Items listed in a dataset
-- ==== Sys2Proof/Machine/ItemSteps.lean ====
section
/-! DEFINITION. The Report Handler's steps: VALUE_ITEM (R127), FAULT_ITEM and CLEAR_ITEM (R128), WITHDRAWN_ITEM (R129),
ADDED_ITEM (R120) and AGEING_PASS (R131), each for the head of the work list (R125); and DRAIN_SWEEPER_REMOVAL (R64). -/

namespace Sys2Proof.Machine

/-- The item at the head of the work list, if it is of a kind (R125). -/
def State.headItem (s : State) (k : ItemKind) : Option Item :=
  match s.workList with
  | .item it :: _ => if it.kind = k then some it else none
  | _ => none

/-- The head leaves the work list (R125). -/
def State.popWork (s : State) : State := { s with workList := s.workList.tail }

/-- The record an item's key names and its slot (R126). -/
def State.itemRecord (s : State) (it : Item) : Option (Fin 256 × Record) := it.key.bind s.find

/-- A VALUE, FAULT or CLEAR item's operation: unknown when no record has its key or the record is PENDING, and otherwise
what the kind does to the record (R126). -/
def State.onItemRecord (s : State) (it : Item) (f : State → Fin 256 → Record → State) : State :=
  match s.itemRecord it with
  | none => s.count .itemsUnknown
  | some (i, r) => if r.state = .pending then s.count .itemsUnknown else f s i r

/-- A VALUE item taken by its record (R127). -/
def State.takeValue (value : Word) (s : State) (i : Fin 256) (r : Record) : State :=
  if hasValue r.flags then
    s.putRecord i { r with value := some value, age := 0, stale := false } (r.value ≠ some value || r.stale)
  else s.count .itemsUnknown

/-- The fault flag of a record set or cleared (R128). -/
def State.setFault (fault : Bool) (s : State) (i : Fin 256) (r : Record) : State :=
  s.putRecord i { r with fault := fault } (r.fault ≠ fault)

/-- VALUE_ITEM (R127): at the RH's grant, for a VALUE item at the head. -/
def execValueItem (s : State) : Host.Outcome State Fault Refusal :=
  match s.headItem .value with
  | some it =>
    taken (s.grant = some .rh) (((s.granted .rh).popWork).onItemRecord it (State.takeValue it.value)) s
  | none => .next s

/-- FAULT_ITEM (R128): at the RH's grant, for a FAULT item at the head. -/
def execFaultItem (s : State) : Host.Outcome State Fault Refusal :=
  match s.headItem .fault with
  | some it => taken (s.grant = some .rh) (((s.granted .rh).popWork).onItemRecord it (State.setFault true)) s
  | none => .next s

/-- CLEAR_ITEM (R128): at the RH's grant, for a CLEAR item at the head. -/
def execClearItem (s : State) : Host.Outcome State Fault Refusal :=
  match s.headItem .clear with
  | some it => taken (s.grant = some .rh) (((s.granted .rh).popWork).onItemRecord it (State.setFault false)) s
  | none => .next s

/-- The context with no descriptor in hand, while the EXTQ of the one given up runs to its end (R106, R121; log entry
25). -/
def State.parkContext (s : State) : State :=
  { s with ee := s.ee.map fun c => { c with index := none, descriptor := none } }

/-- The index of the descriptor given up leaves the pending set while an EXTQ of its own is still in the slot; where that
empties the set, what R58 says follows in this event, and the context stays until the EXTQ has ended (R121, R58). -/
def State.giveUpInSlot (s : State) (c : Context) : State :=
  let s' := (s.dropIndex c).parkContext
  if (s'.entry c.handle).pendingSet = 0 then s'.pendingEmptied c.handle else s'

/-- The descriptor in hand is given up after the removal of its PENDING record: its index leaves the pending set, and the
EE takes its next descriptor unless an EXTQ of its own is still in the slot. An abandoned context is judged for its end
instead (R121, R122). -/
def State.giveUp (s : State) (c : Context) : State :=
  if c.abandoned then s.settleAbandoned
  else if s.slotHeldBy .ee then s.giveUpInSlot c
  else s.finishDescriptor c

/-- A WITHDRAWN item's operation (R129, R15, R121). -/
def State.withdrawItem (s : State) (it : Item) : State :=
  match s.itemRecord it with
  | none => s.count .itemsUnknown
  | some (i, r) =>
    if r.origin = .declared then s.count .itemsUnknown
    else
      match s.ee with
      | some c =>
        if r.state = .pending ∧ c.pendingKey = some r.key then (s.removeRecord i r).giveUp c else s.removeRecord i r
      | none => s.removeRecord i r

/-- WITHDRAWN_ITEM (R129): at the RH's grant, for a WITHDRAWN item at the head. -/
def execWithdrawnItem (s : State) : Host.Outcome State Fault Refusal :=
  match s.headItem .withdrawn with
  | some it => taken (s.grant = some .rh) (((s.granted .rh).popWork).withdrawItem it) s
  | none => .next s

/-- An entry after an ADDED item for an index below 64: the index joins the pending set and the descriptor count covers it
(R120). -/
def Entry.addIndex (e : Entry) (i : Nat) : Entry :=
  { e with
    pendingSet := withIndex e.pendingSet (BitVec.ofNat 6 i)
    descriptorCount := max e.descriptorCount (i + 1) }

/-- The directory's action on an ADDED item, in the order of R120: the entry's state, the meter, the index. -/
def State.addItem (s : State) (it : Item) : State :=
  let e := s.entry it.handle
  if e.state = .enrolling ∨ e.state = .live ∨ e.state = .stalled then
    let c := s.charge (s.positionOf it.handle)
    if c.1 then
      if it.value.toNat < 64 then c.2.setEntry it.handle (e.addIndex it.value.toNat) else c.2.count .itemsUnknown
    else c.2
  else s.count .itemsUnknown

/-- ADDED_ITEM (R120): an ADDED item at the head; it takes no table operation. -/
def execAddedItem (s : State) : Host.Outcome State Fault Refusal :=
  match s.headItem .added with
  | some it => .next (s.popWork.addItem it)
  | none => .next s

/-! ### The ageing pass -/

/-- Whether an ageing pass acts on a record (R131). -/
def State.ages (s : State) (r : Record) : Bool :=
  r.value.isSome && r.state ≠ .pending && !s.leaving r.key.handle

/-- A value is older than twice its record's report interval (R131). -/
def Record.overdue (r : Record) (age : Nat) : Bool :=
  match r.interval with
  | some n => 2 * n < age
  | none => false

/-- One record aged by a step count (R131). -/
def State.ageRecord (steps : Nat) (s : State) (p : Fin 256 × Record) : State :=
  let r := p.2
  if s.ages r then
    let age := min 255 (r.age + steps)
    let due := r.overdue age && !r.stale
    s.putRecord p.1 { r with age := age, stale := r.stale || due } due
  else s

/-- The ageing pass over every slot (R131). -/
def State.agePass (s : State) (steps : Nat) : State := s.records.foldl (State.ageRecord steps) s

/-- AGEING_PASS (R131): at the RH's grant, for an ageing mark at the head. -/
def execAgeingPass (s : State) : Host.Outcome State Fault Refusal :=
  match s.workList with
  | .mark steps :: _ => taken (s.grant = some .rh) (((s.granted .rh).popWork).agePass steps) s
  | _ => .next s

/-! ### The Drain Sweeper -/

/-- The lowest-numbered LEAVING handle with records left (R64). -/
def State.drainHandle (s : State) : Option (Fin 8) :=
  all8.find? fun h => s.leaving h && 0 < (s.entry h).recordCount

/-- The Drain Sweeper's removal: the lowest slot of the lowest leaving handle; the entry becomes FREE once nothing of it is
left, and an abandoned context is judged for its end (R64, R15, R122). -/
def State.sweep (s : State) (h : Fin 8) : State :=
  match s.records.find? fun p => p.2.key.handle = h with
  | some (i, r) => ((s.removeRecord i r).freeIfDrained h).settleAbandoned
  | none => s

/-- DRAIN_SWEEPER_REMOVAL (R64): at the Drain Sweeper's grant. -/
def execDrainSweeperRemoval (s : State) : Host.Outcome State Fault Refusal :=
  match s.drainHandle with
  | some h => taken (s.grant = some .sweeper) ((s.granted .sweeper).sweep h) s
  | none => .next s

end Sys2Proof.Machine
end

WHAT YOU ARE ASKED TO DO
Each line of the data must be retyped exactly as written.

ANSWER SECTION
-- ==== Sys2Proof/Machine/ItemSteps.lean ====
section
/-! DEFINITION. The Report Handler's steps: VALUE_ITEM (R127), FAULT_ITEM and CLEAR_ITEM (R128), WITHDRAWN_ITEM (R129),
ADDED_ITEM (R120) and AGEING_PASS (R131), each for the head of the work list (R125); and DRAIN_SWEEPER_REMOVAL (R64). -/

namespace Sys2Proof.Machine

/-- The item at the head of the work list, if it is of a kind (R125). -/
def State.headItem (s : State) (k : ItemKind) : Option Item :=
  match s.workList with
  | .item it :: _ => if it.kind = k then some it else none
  | _ => none

/-- The head leaves the work list (R125). -/
def State.popWork (s : State) : State := { s with workList := s.workList.tail }

/-- The record an item's key names and its slot (R126). -/
def State.itemRecord (s : State) (it : Item) : Option (Fin 256 × Record) := it.key.bind s.find

/-- A VALUE, FAULT or CLEAR item's operation: unknown when no record has its key or the record is PENDING, and otherwise
what the kind does to the record (R126). -/
def State.onItemRecord (s : State) (it : Item) (f : State → Fin 256 → Record → State) : State :=
  match s.itemRecord it with
  | none => s.count .itemsUnknown
  | some (i, r) => if r.state = .pending then s.count .itemsUnknown else f s i r

/-- A VALUE item taken by its record (R127). -/
def State.takeValue (value : Word) (s : State) (i : Fin 256) (r : Record) : State :=
  if hasValue r.flags then
    s.putRecord i { r with value := some value, age := 0, stale := false } (r.value ≠ some value || r.stale)
  else s.count .itemsUnknown

/-- The fault flag of a record set or cleared (R128). -/
def State.setFault (fault : Bool) (s : State) (i : Fin 256) (r : Record) : State :=
  s.putRecord i { r with fault := fault } (r.fault ≠ fault)

/-- VALUE_ITEM (R127): at the RH's grant, for a VALUE item at the head. -/
def execValueItem (s : State) : Host.Outcome State Fault Refusal :=
  match s.headItem .value with
  | some it =>
    taken (s.grant = some .rh) (((s.granted .rh).popWork).onItemRecord it (State.takeValue it.value)) s
  | none => .next s

/-- FAULT_ITEM (R128): at the RH's grant, for a FAULT item at the head. -/
def execFaultItem (s : State) : Host.Outcome State Fault Refusal :=
  match s.headItem .fault with
  | some it => taken (s.grant = some .rh) (((s.granted .rh).popWork).onItemRecord it (State.setFault true)) s
  | none => .next s

/-- CLEAR_ITEM (R128): at the RH's grant, for a CLEAR item at the head. -/
def execClearItem (s : State) : Host.Outcome State Fault Refusal :=
  match s.headItem .clear with
  | some it => taken (s.grant = some .rh) (((s.granted .rh).popWork).onItemRecord it (State.setFault false)) s
  | none => .next s

/-- The context with no descriptor in hand, while the EXTQ of the one given up runs to its end (R106, R121; log entry
25). -/
def State.parkContext (s : State) : State :=
  { s with ee := s.ee.map fun c => { c with index := none, descriptor := none } }

/-- The index of the descriptor given up leaves the pending set while an EXTQ of its own is still in the slot; where that
empties the set, what R58 says follows in this event, and the context stays until the EXTQ has ended (R121, R58). -/
def State.giveUpInSlot (s : State) (c : Context) : State :=
  let s' := (s.dropIndex c).parkContext
  if (s'.entry c.handle).pendingSet = 0 then s'.pendingEmptied c.handle else s'

/-- The descriptor in hand is given up after the removal of its PENDING record: its index leaves the pending set, and the
EE takes its next descriptor unless an EXTQ of its own is still in the slot. An abandoned context is judged for its end
instead (R121, R122). -/
def State.giveUp (s : State) (c : Context) : State :=
  if c.abandoned then s.settleAbandoned
  else if s.slotHeldBy .ee then s.giveUpInSlot c
  else s.finishDescriptor c

/-- A WITHDRAWN item's operation (R129, R15, R121). -/
def State.withdrawItem (s : State) (it : Item) : State :=
  match s.itemRecord it with
  | none => s.count .itemsUnknown
  | some (i, r) =>
    if r.origin = .declared then s.count .itemsUnknown
    else
      match s.ee with
      | some c =>
        if r.state = .pending ∧ c.pendingKey = some r.key then (s.removeRecord i r).giveUp c else s.removeRecord i r
      | none => s.removeRecord i r

/-- WITHDRAWN_ITEM (R129): at the RH's grant, for a WITHDRAWN item at the head. -/
def execWithdrawnItem (s : State) : Host.Outcome State Fault Refusal :=
  match s.headItem .withdrawn with
  | some it => taken (s.grant = some .rh) (((s.granted .rh).popWork).withdrawItem it) s
  | none => .next s

/-- An entry after an ADDED item for an index below 64: the index joins the pending set and the descriptor count covers it
(R120). -/
def Entry.addIndex (e : Entry) (i : Nat) : Entry :=
  { e with
    pendingSet := withIndex e.pendingSet (BitVec.ofNat 6 i)
    descriptorCount := max e.descriptorCount (i + 1) }

/-- The directory's action on an ADDED item, in the order of R120: the entry's state, the meter, the index. -/
def State.addItem (s : State) (it : Item) : State :=
  let e := s.entry it.handle
  if e.state = .enrolling ∨ e.state = .live ∨ e.state = .stalled then
    let c := s.charge (s.positionOf it.handle)
    if c.1 then
      if it.value.toNat < 64 then c.2.setEntry it.handle (e.addIndex it.value.toNat) else c.2.count .itemsUnknown
    else c.2
  else s.count .itemsUnknown

/-- ADDED_ITEM (R120): an ADDED item at the head; it takes no table operation. -/
def execAddedItem (s : State) : Host.Outcome State Fault Refusal :=
  match s.headItem .added with
  | some it => .next (s.popWork.addItem it)
  | none => .next s

/-! ### The ageing pass -/

/-- Whether an ageing pass acts on a record (R131). -/
def State.ages (s : State) (r : Record) : Bool :=
  r.value.isSome && r.state ≠ .pending && !s.leaving r.key.handle

/-- A value is older than twice its record's report interval (R131). -/
def Record.overdue (r : Record) (age : Nat) : Bool :=
  match r.interval with
  | some n => 2 * n < age
  | none => false

/-- One record aged by a step count (R131). -/
def State.ageRecord (steps : Nat) (s : State) (p : Fin 256 × Record) : State :=
  let r := p.2
  if s.ages r then
    let age := min 255 (r.age + steps)
    let due := r.overdue age && !r.stale
    s.putRecord p.1 { r with age := age, stale := r.stale || due } due
  else s

/-- The ageing pass over every slot (R131). -/
def State.agePass (s : State) (steps : Nat) : State := s.records.foldl (State.ageRecord steps) s

/-- AGEING_PASS (R131): at the RH's grant, for an ageing mark at the head. -/
def execAgeingPass (s : State) : Host.Outcome State Fault Refusal :=
  match s.workList with
  | .mark steps :: _ => taken (s.grant = some .rh) (((s.granted .rh).popWork).agePass steps) s
  | _ => .next s

/-! ### The Drain Sweeper -/

/-- The lowest-numbered LEAVING handle with records left (R64). -/
def State.drainHandle (s : State) : Option (Fin 8) :=
  all8.find? fun h => s.leaving h && 0 < (s.entry h).recordCount

/-- The Drain Sweeper's removal: the lowest slot of the lowest leaving handle; the entry becomes FREE once nothing of it is
left, and an abandoned context is judged for its end (R64, R15, R122). -/
def State.sweep (s : State) (h : Fin 8) : State :=
  match s.records.find? fun p => p.2.key.handle = h with
  | some (i, r) => ((s.removeRecord i r).freeIfDrained h).settleAbandoned
  | none => s

/-- DRAIN_SWEEPER_REMOVAL (R64): at the Drain Sweeper's grant. -/
def execDrainSweeperRemoval (s : State) : Host.Outcome State Fault Refusal :=
  match s.drainHandle with
  | some h => taken (s.grant = some .sweeper) ((s.granted .sweeper).sweep h) s
  | none => .next s

end Sys2Proof.Machine
end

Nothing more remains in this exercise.